FDA inspection found problems at factory making J&J vaccine
The Baltimore factory hired to help make Johnson & Johnson’s COVID-19 vaccine was dirty, didn’t follow proper manufacturing procedures and had poorly trained staff, resulting in contamination of material going into a batch of shots, U.S. regulators said Wednesday.
The Food and Drug Administration released a statement and a 13-page report detailing findings from its just-completed inspection of the idled Emergent BioSciences factory.
Agency inspectors said a batch of bulk drug substance for J&J's single-shot vaccine was contaminated with material used to make COVID-19 vaccines for another Emergent client, AstraZeneca. The batch, reportedly enough to make about 15 million J&J vaccine doses, had to be thrown out.
Other problems cited in the inspection report included peeling paint, black and brown residue on factory floors and walls, inadequate cleaning and employees not following procedures to prevent contamination between vaccine batches and ingredients.
Nothing made at the factory for J&J has been distributed, the FDA noted. The nearly 8 million doses of J&J vaccine given in the U.S. came from Europe.
Both Emergent and Johnson & Johnson said Wednesday that they are working to fix the problems as quickly as possible.
After quality problems surfaced late last month, J&J took control of the factory. The Biden administration now is working to move AstraZeneca vaccine manufacturing to another factory. AstraZeneca has yet to seek emergency authorization for use of its vaccine in the U.S.
The Baltimore factory halted all production late last week at the FDA's request. The agency hasn’t given emergency approval to the factory, which is needed before any vaccine material made there can be distributed.
All the bulk vaccine substance inside Emergent's factory, plus early batches made there and then put in vials and packaged by other J&J contractors, are being stored and will undergo additional testing by the FDA, the agency said.
“We are doing everything we can to ensure that the COVID-19 vaccines that are given to the people of this nation have met the agency’s high standards for quality, safety and effectiveness,” the FDA said.
At the moment, use of the J&J vaccine is on hold in the U.S. as government health officials investigate its possible connection to very rare blood clots. Their decision on whether to allow its use to resume could come Friday.

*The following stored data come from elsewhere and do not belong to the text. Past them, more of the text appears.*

-- ==== Sys2Proof/Machine/Frame.lean ====
section
/-! DEFINITION. The two fields of a frame as they cross the track boundary (spec 30_encoding R95 to R97, R101, R106;
log 13): in a scanning or reading phase the field comes in, in an emitting phase it goes out, and in any other phase the
framer touches no raw bit. -/

namespace Sys2Proof.Machine

/-- At most `n` bits are scanned, one `D_SCAN` step each (R122), as long as the framer scans. -/
def scanBits : Nat → State → State
  | 0, s => s
  | n + 1, s => if s.phase = .dScan then scanBits n (scanStep s) else s

/-- A field that stands next on the captured stream is scanned bit by bit. -/
def scanField (field : List Bool) (s : State) : Answers State :=
  if s.cursor.next field then .next (scanBits field.length s) else .refused .fieldNotHere

/-- R97: a group that stands next on the captured stream is read whole. -/
def readField (g : Group) (s : State) : Answers State :=
  if s.cursor.next (toBits g) then readStep s else .refused .fieldNotHere

/-- R95: a group that is the modulated form of the word at hand is emitted. -/
def emitField (g : Group) (s : State) : Answers State :=
  andThen (blkWord s s.wcnt) fun w =>
    if s.theCodec.mod s.lastRawBit w = g then wordStep s else .refused .fieldNotHere

/-- The instruction `MARK`: a marker only where the framer scans (R101, R129); among groups its bits are data and the
next group read takes them. -/
def execMark (s : State) : Answers State :=
  match s.phase with
  | .dScan => scanField (toBits Config.marker) s
  | .eMark => .next (markStep s)
  | .idle => .next s
  | .dRead => .next s
  | .dCheck => .next s
  | .dIndex => .next s
  | .dCommit => .next s
  | .eWord => .next s

/-- The instruction `GRP`: read whole among groups; while the framer scans, 64 bits like any other. -/
def execGrp (g : Group) (s : State) : Answers State :=
  match s.phase with
  | .dRead => readField g s
  | .dScan => scanField (toBits g) s
  | .eWord => emitField g s
  | .idle => .next s
  | .dCheck => .next s
  | .dIndex => .next s
  | .dCommit => .next s
  | .eMark => .next s

end Sys2Proof.Machine
end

On Tuesday, the European Medicines Agency’s safety committee concluded the blood clots are a very rare side effect but that the vaccine's benefits outweigh that risk.

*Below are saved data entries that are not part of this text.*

-- ==== Sys2Proof/Machine/Dispatch.lean ====
section
/-! DEFINITION. The meaning of every row of the opcode table. -/

namespace Sys2Proof.Machine

def exec (i : Instr) (s : State) : Host.Outcome State Fault Refusal :=
  match i with
  | .decode => Sys2Proof.Machine.execDecode s
  | .encode => Sys2Proof.Machine.execEncode s
  | .mark => Sys2Proof.Machine.execMark s
  | .grp g => Sys2Proof.Machine.execGrp g s
  | .acceptD => Sys2Proof.Machine.execAcceptD s
  | .acceptE => Sys2Proof.Machine.execAcceptE s
  | .dScan => Sys2Proof.Machine.execDScan s
  | .dRead => Sys2Proof.Machine.execDRead s
  | .dCheck => Sys2Proof.Machine.execDCheck s
  | .dIndex => Sys2Proof.Machine.execDIndex s
  | .dCommit => Sys2Proof.Machine.execDCommit s
  | .eMark => Sys2Proof.Machine.execEMark s
  | .eWord => Sys2Proof.Machine.execEWord s
  | .nextBit => Sys2Proof.Machine.execNextBit s
  | .nextBytes => Sys2Proof.Machine.execNextBytes s
  | .offset => Sys2Proof.Machine.execOffset s
  | .seekIndex => Sys2Proof.Machine.execSeekIndex s
  | .demod g => Sys2Proof.Machine.execDemod g s
  | .mod p w => Sys2Proof.Machine.execMod p w s
  | .emitLit n v rate => Sys2Proof.Machine.execEmitLit n v rate s
  | .emitMod w rate => Sys2Proof.Machine.execEmitMod w rate s

end Sys2Proof.Machine
end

Emergent, a little-known drug manufacturing contractor, was granted a major role in the Trump administration's response to the coronavirus. The company has been repeatedly cited by the FDA for problems ranging from poorly trained employees to cracked vials and mold around one of its facilities, according to records obtained by The Associated Press.
After the J&J vaccine batch was contaminated, FDA inspectors started checking the Emergent factory on April 12 and finished their investigation on Tuesday.

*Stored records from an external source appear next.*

-- ==== Sys2Proof/Tests/Slice0.lean ====
section
/-! SUPPORT. Tests: what the checks refuse, words written out from the encodings, single steps with the results of
spec/95_test_vectors.md, and for every obligation with hypotheses a state that meets them. -/

namespace Sys2Proof.Tests

set_option Elab.async false

open Sys2Proof.Machine

/-! ### Helpers -/

/-- A field of the next state, if there is one. -/
def field {α : Type} (f : State → α) (o : Answers State) : Option α :=
  match o with
  | .next t => some (f t)
  | .fault _ => none
  | .refused _ => none

/-- The reason of a refusal, if it is one. -/
def refusal {α : Type} (o : Answers α) : Option Refusal :=
  match o with
  | .next _ => none
  | .fault _ => none
  | .refused r => some r

/-- What a decoding gives, if anything. -/
def decoded (f : Format) (bs : List Byte) : Option Instr :=
  match decodeItem f bs with
  | .ok (i, _) => some i
  | .error _ => none

/-- The machine after reset, a capture attached. -/
def capture (bits : List Bool) (marks : List Nat) (pos : Nat) : State :=
  { State.reset with cursor := { Cursor.empty with bits := bits, marks := marks, pos := pos } }

/-- The same with a cursor of another kind. -/
def captureOf (k : CursorKind) (bits : List Bool) (marks : List Nat) (pos : Nat) : State :=
  { State.reset with cursor := { Cursor.empty with bits := bits, marks := marks, pos := pos, kind := k } }

/-- A phase of a command on that machine. -/
def inPhase (p : Phase) (s : State) : State := { s with phase := p }

/-- A store that holds `f i` at each of `n` addresses from `i` on. -/
def tabulate {α : Type} (f : Nat → α) : Nat → Nat → Memory α
  | _, 0 => []
  | i, n + 1 => (i, f i) :: tabulate f (i + 1) n

theorem read_tabulate {α : Type} (f : Nat → α) (i n a : Nat) (h1 : i ≤ a) (h2 : a < i + n) :
    (tabulate f i n).read a = some (f a) := by
  induction n generalizing i with
  | zero => omega
  | succ n ih =>
    by_cases h : i = a
    · simp [tabulate, Memory.read, h]
    · simpa [tabulate, Memory.read, h] using ih (i + 1) (by omega) (by omega)

theorem collect_tabulate (w : Word) (n : Nat) :
    collect (tabulate (fun _ => w) 0 n).read 0 n = some (List.replicate n w) := by
  rw [collect_eq_some]
  refine ⟨List.length_replicate, fun j h => ?_⟩
  rw [List.length_replicate] at h
  rw [read_tabulate _ 0 n _ (by omega) (by omega), List.getElem_replicate]

theorem staged_tabulate (w : Word) : stagedWords (tabulate (fun _ => w) 0 1536) = some (List.replicate 1536 w) :=
  collect_tabulate w 1536

/-- Block `A` of 95_test_vectors 2.1. -/
def blockA : List Word := 0x28F53CB9#32 :: List.replicate 1535 0#32

theorem length_blockA : blockA.length = 1536 := by
  rw [blockA, List.length_cons, List.length_replicate]

theorem sumWords_replicate_zero (n : Nat) : sumWords (List.replicate n 0#32) = 0#32 := by
  induction n with
  | zero => rfl
  | succ n ih => rw [List.replicate_succ', sumWords, List.foldl_append]; simpa [sumWords] using ih

theorem sumWords_cons (w : Word) (ws : List Word) : sumWords (w :: ws) = w + sumWords ws := by
  have h : ∀ (l : List Word) (a b : Word), l.foldl (· + ·) (a + b) = a + l.foldl (· + ·) b := by
    intro l
    induction l with
    | nil => intro a b; rfl
    | cons x l ih => intro a b; simp only [List.foldl_cons, BitVec.add_assoc, ih]
  simpa [sumWords] using h ws w 0#32

theorem sum_blockA : sumWords blockA = 0x28F53CB9#32 := by
  rw [blockA, sumWords_cons, sumWords_replicate_zero]; decide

The inspectors also reviewed security camera footage, which showed employees carrying unsealed bags of medical waste around in the factory, with the bags touching materials ready to be used to make vaccine batches.
The footage also showed employees moving between manufacturing areas for the two vaccines without documenting whether they changed protective gowns and showered in between, as well as removing protective clothing in the warehouse near prepared vaccine ingredients, dropping the clothing on the floor and then tossing it in open trash cans.
The report noted that Emergent didn't sufficiently investigate the contamination of the later-discarded J&J batch and didn't appear to have done any extra cleaning after it was discovered.
"There is no assurance that other batches have not been subject to cross-contamination," the report stated.
It noted other problems at the factory, known as Bayview: inadequate procedures for assuring the vaccine met all quality and purity requirements, and floors and walls too damaged to be properly sanitized. The plant also was too small and not properly designed for thorough cleaning, maintenance and operations, inspectors said.
It’s unclear how long it will take the companies to resolve all the problems.
J&J has pledged to provide 100 million doses for the U.S. by the end of May and 1 billion doses globally by the end of the year.
“Right now, we can’t speculate on any potential impact this could have on the timing of our vaccine deliveries,” J&J said in a statement.